ACTION ITEM –
Here the answer should be the line with "evolvesTo_self) | apply evolves_ite | split)" and all the lines after it through the end of the listing, each repeated exactly, and no other text.

▶

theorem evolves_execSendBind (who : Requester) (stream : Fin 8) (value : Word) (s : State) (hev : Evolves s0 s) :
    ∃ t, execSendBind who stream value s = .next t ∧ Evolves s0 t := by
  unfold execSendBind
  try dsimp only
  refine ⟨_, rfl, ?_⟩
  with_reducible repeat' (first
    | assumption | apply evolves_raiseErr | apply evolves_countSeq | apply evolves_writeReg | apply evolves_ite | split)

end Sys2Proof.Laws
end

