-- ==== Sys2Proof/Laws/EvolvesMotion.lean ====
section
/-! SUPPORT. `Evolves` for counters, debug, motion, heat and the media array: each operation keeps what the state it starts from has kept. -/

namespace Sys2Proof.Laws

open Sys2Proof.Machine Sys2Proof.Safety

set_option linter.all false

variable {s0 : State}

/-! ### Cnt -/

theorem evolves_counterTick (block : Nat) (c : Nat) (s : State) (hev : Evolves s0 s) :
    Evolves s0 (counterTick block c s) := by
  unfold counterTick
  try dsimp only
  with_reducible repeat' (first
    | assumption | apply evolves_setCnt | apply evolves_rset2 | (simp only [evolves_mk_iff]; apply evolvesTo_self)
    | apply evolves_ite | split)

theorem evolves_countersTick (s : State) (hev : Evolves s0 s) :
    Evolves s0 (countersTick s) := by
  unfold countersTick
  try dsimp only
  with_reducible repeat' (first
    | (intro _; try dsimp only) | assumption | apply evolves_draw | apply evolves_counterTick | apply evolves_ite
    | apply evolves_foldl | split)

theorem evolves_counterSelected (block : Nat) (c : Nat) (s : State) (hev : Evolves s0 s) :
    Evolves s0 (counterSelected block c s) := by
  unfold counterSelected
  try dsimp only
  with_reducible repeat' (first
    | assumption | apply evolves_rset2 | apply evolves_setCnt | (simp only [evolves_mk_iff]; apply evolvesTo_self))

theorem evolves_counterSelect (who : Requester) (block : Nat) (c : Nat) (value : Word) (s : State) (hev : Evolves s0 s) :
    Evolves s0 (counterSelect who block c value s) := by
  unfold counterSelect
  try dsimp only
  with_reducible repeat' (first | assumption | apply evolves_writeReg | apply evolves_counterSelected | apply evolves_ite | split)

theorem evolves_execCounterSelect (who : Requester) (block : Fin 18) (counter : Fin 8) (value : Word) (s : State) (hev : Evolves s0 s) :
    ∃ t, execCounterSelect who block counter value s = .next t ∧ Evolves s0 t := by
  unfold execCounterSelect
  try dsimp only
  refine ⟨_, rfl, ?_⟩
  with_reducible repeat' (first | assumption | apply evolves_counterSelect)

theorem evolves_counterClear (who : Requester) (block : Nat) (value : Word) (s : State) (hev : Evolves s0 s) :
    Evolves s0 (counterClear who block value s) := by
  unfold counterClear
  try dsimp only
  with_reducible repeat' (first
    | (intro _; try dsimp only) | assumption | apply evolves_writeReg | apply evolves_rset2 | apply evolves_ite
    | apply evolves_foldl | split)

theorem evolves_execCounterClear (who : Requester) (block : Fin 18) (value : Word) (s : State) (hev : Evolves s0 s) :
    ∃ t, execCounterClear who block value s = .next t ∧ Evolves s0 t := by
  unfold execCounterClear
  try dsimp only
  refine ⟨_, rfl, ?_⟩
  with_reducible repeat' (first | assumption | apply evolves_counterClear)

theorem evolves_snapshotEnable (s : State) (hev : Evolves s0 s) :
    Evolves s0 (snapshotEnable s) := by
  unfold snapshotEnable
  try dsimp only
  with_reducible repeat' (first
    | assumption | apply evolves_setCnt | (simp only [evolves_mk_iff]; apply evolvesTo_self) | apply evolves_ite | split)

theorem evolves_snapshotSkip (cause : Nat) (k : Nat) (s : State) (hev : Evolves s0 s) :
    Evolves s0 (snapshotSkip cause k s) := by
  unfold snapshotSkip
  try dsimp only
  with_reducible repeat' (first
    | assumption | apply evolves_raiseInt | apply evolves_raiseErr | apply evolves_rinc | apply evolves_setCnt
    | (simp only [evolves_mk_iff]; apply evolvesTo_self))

◀

ANSWER TO THE PROBLEM –
    | assumption | apply evolves_setCnt | (simp only [evolves_mk_iff]; apply evolvesTo_self) | apply evolves_ite | split)

theorem evolves_snapshotSkip (cause : Nat) (k : Nat) (s : State) (hev : Evolves s0 s) :
    Evolves s0 (snapshotSkip cause k s) := by
  unfold snapshotSkip
  try dsimp only
  with_reducible repeat' (first
    | assumption | apply evolves_raiseInt | apply evolves_raiseErr | apply evolves_rinc | apply evolves_setCnt
    | (simp only [evolves_mk_iff]; apply evolvesTo_self))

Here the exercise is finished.